[Stored items]
-------------------------

-- ==== Sys2Proof/Machine/Bulk.lean ====
section
/-! DEFINITION. The bulk ring and the bulk arbiter (R30, R31, R356, R386, R390 to R393). -/

namespace Sys2Proof.Machine

/-! ## What requesters have pending -/

/-- Bytes, or transfers of kind 1, of requester q in flight. -/
def flying (m : Pnm) (q : Nat) : Nat :=
  (m.hif.inFlight.filter fun x => decide (x.1 = q ∧ x.2.1 = 0)).foldl (fun a x => a + x.2.2) 0
def flyingRx (m : Pnm) : Nat := (m.hif.inFlight.filter fun x => decide (x.2.1 = 1)).length

/-- Bytes that the descriptor at the head of function f's bulk ring still has to request. -/
def headBytes (m : Pnm) (f : Nat) : Nat :=
  match (getFn m f).bulks with
  | b :: _ => if b.status = 0xFF ∧ b.op ≠ 3 then b.len - b.moved - flying m f else 0
  | [] => 0

/-- Received frames that have a buffer and are not in flight. -/
def rxReady (m : Pnm) : Nat :=
  min (m.mac.ports.foldl (fun a x => a + x.bulkQ.length) 0) m.hif.rxPosts.length - flyingRx m

/-- Bytes of the next transfer of requester q with its kind; 0 where it has none. -/
def nextBytes (m : Pnm) (q : Nat) : Nat × Nat :=
  if q ≤ 256 then
    let h := headBytes m q
    if h ≠ 0 then (min 4096 h, 0) else if q = 0 ∧ rxReady m ≠ 0 then (4096, 1) else (0, 0)
  else (min 4096 (getArb m q).pending, 0)

/-- Requester q has a transfer pending. -/
def arbPending (m : Pnm) (q : Nat) : Bool := decide ((nextBytes m q).1 ≠ 0)

/-- The wait of a requester's oldest pending transfer is measured from now (R393). -/
def arbNote (q : Nat) (m : Pnm) : Pnm :=
  let a := getArb m q
  if arbPending m q ∧ a.since = none then putArb q { a with since := some m.tim.edge } m else m

/-! ## The arbiter (R391 to R393) -/

/-- Priority of requester q. -/
def arbPrio (m : Pnm) (q : Nat) : Nat := rf m (Reg.HIF_ARB_CFG + 8 * q) 2 0

/-- The winner among a list of requesters in ascending order: the highest priority, then the first after the last winner. -/
def arbWinner (m : Pnm) (e : List Nat) : Option Nat :=
  let top := e.foldl (fun a q => max a (arbPrio m q)) 0
  afterFn m.hif.arbLast (e.filter fun q => decide (arbPrio m q = top))

/-- The requesters. -/
def arbAll : List Nat := List.range 267

/-- The counts after a cycle that requester w of the members e wins (R391). -/
def arbCounts (e : List Nat) (w q : Nat) (a : ArbReq) : ArbReq :=
  if q = w then { a with backoff := 1, wait := 0 }
  else if e.contains q then
    let b := min (2 * a.backoff) 1024
    { a with backoff := b, wait := b }
  else if a.wait ≠ 0 then { a with wait := a.wait - 1 } else a

/-- The transfer of requester q is granted: it leaves what is pending, and a starvation episode ends. -/
def arbGrant (q : Nat) (m : Pnm) : Pnm :=
  let b := nextBytes m q
  let a := getArb m q
  let m1 := { m with hif := { m.hif with inFlight := m.hif.inFlight ++ [(q, b.2, b.1)], arbLast := q } }
  let m2 := putArb q { a with pending := a.pending - (if 256 < q then b.1 else 0), since := none, starved := false } m1
  arbNote q m2

/-- ARBITRATION_CYCLE (R391), at most once in 64 ns. -/
def arbitrate (m : Pnm) : Pnm :=
  let now := m.tim.edge / 40
  if now ≤ m.hif.arbAt then m
  else
    let m0 := { m with hif := { m.hif with arbAt := now } }
    let all := arbAll.filter (arbPending m)
    let e0 := all.filter fun q => decide ((getArb m q).wait = 0)
    let e := if e0 = [] then all else e0
    if 16 ≤ m.hif.inFlight.length then m0
    else match arbWinner m e with
      | none => m0
      | some w => arbGrant w (arbAll.foldl (fun x q => putArb q (arbCounts e w q (getArb x q)) x) m0)

/-- ARB_STARVATION (R393): the wait of requester q has reached STARVE_US. -/
def arbStarve (q : Nat) (m : Pnm) : Pnm :=
  let a := getArb m q
  match a.since with
  | none => m
  | some t =>
    if a.starved = false ∧ q ≤ 266 ∧ t + rf m (Reg.HIF_ARB_CFG + 8 * q) 31 16 * edgesUs ≤ m.tim.edge then
      raise { src := 9, code := 0x16, cls := 2, items := [q] }
        (sb (sb (putArb q { a with starved := true } m) (Reg.HIF_ARB_STARVED + 4 * (q / 32)) (q % 32)) Reg.HIF_VF_FLAGS 1)
    else m

/-- HIF_ARBq_STAT. -/
def arbStatWord (m : Pnm) (q : Nat) : Word :=
  let a := getArb m q
  loW (a.backoff + 2048 * a.wait + 2 ^ 24 * b2n (arbPending m q))

/-! ## Bulk descriptors (R356) -/

/-- A bulk descriptor completes (HIF table 11); `done` is its DONE_NS. -/
def bulkCpl (f : Nat) (b : Bulk) (status done : Nat) (m : Pnm) : Pnm :=
  let ref : CmdRef :=
    { fn := f, seq := b.tag, opcode := b.op, acceptNs := b.acceptNs, kick := false, unmirrored := false, reaccepted := false }
  cplWrite m { ref := ref, bulk := true, rx := none, status := status, late := false, replaced := false, doneNs := done,
               r0 := loW b.moved, r1 := 0 }

/-- The descriptor at the head of f's bulk ring completes. -/
def bulkDone (f status done : Nat) (m : Pnm) : Pnm :=
  let s := getFn m f
  match s.bulks with
  | b :: t => bulkCpl f b status done (putFn f { s with bulks := t } m)
  | [] => m

/-- Descriptors that need no transfer leave the head of the ring: refused ones complete, receive buffers are posted. -/
def bulkPump (f : Nat) : Nat → Pnm → Pnm
  | 0, m => m
  | n + 1, m =>
    let s := getFn m f
    match s.bulks with
    | b :: t =>
      if b.status < 0xFE then bulkPump f n (bulkDone f b.status (nowNs m) m)
      else if b.op = 3 then
        let m1 := putFn f { s with bulks := t } m
        bulkPump f n { m1 with hif := { m1.hif with rxPosts := m1.hif.rxPosts ++ [b] } }
      else arbNote f m
    | [] => arbNote f m

/-- A bulk descriptor has arrived: it takes its place in ring order, with the status of its checks. -/
def bulkArrive (f : Nat) (b : Bulk) (m : Pnm) : Pnm :=
  let s := getFn m f
  if ringOn m f 1 ∧ s.modIdx.getD 1 0 < s.bulkIdx then
    let m1 := putFn f { s with modIdx := setAt s.modIdx 1 (s.modIdx.getD 1 0 + 1), bulks := s.bulks ++ [b], changed := true } m
    bulkPump f ((getFn m1 f).bulks.length + 1) m1
  else m

/-- A descriptor before its checks. -/
def bulkNew (m : Pnm) (op tag port pcp : Nat) (ts : Bool) (host addr len : Nat) (data : List Byte) (status : Nat) : Bulk :=
  { tag := BitVec.ofNat 32 tag, op := op, port := port, pcp := pcp, tsReq := ts, hostAddr := host, modAddr := addr, len := len,
    moved := 0, data := data, acceptNs := nowNs m, status := status }

/-- BULK_READ: a descriptor with OP 1, or with an OP that does not exist. -/
def bulkRead (f op tag host addr len : Nat) (m : Pnm) : Pnm :=
  if op = 2 ∨ op = 3 then m
  else
    let st := if op ≠ 1 then 0x13 else if len = 0 then 1 else if 64 * 2 ^ 20 < len then 0x14
      else if mayRead m f addr len then 0xFF else 0x16
    bulkArrive f (bulkNew m op tag 0 0 false host addr len [] st) m

/-- FRAME_TX: a descriptor with OP 2 and the frame it names (PF only). -/
def frameTx (f tag port pcp : Nat) (ts : Bool) (len : Nat) (data : List Byte) (m : Pnm) : Pnm :=
  let top := rf m (pr Reg.MAC_PORT_CFG port) 27 16 - 4
  let st := if f ≠ 0 then 0x13 else if len = 0 then 1 else if 10 < port ∨ portEn m port = false then 0x14
    else if len < 60 ∨ top < len then 0x14 else 0xFF
  bulkArrive f (bulkNew m 2 tag port pcp ts 0 0 len (data.take len) st) m

/-- RX_POST: a descriptor with OP 3 (PF only). -/
def rxPost (f tag host len : Nat) (m : Pnm) : Pnm :=
  let st := if f ≠ 0 then 0x13 else if len = 0 then 1 else if len < 64 ∨ 4096 < len then 0x14 else 0xFF
  bulkArrive f (bulkNew m 3 tag 0 0 false host 0 len [] st) m

/-- A frame that asked for its timestamp is no longer in any queue. -/
def txGone (m : Pnm) (tag : BitVec 32) : Bool :=
  !(m.mac.ports.any fun p => p.queues.any fun q => q.any fun f =>
    match f.body with | .bulk t _ _ => decide (t = tag) | _ => false)

/-- A frame that waits for its start on the wire was discarded: its descriptor completes without a timestamp. -/
def txLost (m : Pnm) : Pnm :=
  match (getFn m 0).bulks with
  | b :: _ =>
    if b.status = 0xFE ∧ txGone m b.tag then bulkPump 0 ((getFn m 0).bulks.length + 1) (bulkDone 0 0 (nowNs m) m) else m
  | [] => m

/-- FRAME_START of a bulk frame: the descriptor that asked for the timestamp completes with it. -/
def txStamped (tag : BitVec 32) (stamp : Nat) (m : Pnm) : Pnm :=
  match (getFn m 0).bulks with
  | b :: _ =>
    if b.status = 0xFE ∧ b.tag = tag then
      bulkPump 0 ((getFn m 0).bulks.length + 1) (bulkDone 0 0 (stamp / nsU) m)
    else m
  | [] => m

/-- The frame of a FRAME_TX descriptor goes to its port. -/
def txQueue (b : Bulk) (m : Pnm) : Pnm :=
  originate b.port (txFrame b.pcp (b.len + 4) none (.bulk b.tag b.tsReq b.data)) m

/-- A transfer of the descriptor at the head of f's bulk ring ends, with `n` bytes (R356, R386). -/
def headMoved (f n : Nat) (s : PM) : PM :=
  let m := s.1
  let st := getFn m f
  match st.bulks with
  | [] => s
  | b :: t =>
    let b1 := { b with moved := b.moved + n }
    let m1 := putFn f { st with bulks := b1 :: t } m
    let pump := fun (x : Pnm) => bulkPump f (t.length + 1) x
    if b.op = 1 then
      let m2 := emit m1 [.writeBytes f (b.hostAddr + b.moved) (Memory.readBytes s.2 (b.modAddr + b.moved) n)]
      if b.len ≤ b1.moved then (pump (bulkDone f 0 (nowNs m) m2), s.2)
      else if flying m2 f = 0 ∧ mayRead m2 f (b.modAddr + b1.moved) (b.len - b1.moved) = false then
        (pump (bulkDone f 0x16 (nowNs m) m2), s.2)
      else (m2, s.2)
    else if b.len ≤ b1.moved then
      if b.tsReq then
        (txLost (txQueue b (putFn f { st with bulks := { b1 with status := 0xFE } :: t } m)), s.2)
      else (pump (bulkDone f 0 (nowNs m) (txQueue b m1)), s.2)
    else (m1, s.2)

/-- A received frame has been written to the first posted buffer (R356, HIF table 12). -/
def rxMoved (m : Pnm) : Pnm :=
  match (List.range 12).find? (fun p => decide ((getPort m p).bulkQ ≠ [])), m.hif.rxPosts with
  | some p, b :: t =>
    match (getPort m p).bulkQ with
    | w :: rest =>
      let data := w.data.take b.len
      let m1 := modPort { m with hif := { m.hif with rxPosts := t } } p fun x => { x with bulkQ := rest }
      let ref : CmdRef :=
        { fn := 0, seq := b.tag, opcode := 3, acceptNs := b.acceptNs, kick := false, unmirrored := false, reaccepted := false }
      let c : Cpl :=
        { ref := ref, bulk := true, rx := some w, status := 0, late := false, replaced := false, doneNs := nowNs m,
          r0 := loW data.length, r1 := 0 }
      pfcXon p (cplWrite (emit m1 [.writeBytes 0 b.hostAddr data]) c)
    | [] => m
  | _, _ => m

/-- The first transfer of requester q in flight ends. -/
def takeFlight (q : Nat) : List (Nat × Nat × Nat) → Option (Nat × Nat) × List (Nat × Nat × Nat)
  | [] => (none, [])
  | x :: t => if x.1 = q then (some x.2, t) else let r := takeFlight q t; (r.1, x :: r.2)

/-- R258: the last transfer of an image ends, and its verification begins. -/
def imageLoaded (m : Pnm) : Pnm :=
  if lfPhase m = 1 ∧ (getArb m 257).pending = 0 ∧ flying m 257 = 0 then setPhase 2 m else m

/-- BULK_TRANSFER_DONE: the oldest transfer of requester q in flight ends. -/
def transferDone (q : Nat) (s : PM) : PM :=
  let r := takeFlight q s.1.hif.inFlight
  match r.1 with
  | none => s
  | some (kind, n) =>
    let m := { s.1 with hif := { s.1.hif with inFlight := r.2 } }
    if q ≤ 256 then (if kind = 1 then onM (arbNote q) (rxMoved m, s.2) else onM (arbNote q) (headMoved q n (m, s.2)))
    else if q = 257 then (imageLoaded m, s.2)
    else if q < 266 then (scanMoved (q - 258) n m, s.2)
    else (diagMoved n m, s.2)

end Sys2Proof.Machine
end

-------------------------

■ **Problem details**:
Look for the word "kind". Copy out every line of the data that has it.

■ **Response**:
/-- Bytes, or transfers of kind 1, of requester q in flight. -/
/-- Bytes of the next transfer of requester q with its kind; 0 where it has none. -/
  | some (kind, n) =>
    if q ≤ 256 then (if kind = 1 then onM (arbNote q) (rxMoved m, s.2) else onM (arbNote q) (headMoved q n (m, s.2)))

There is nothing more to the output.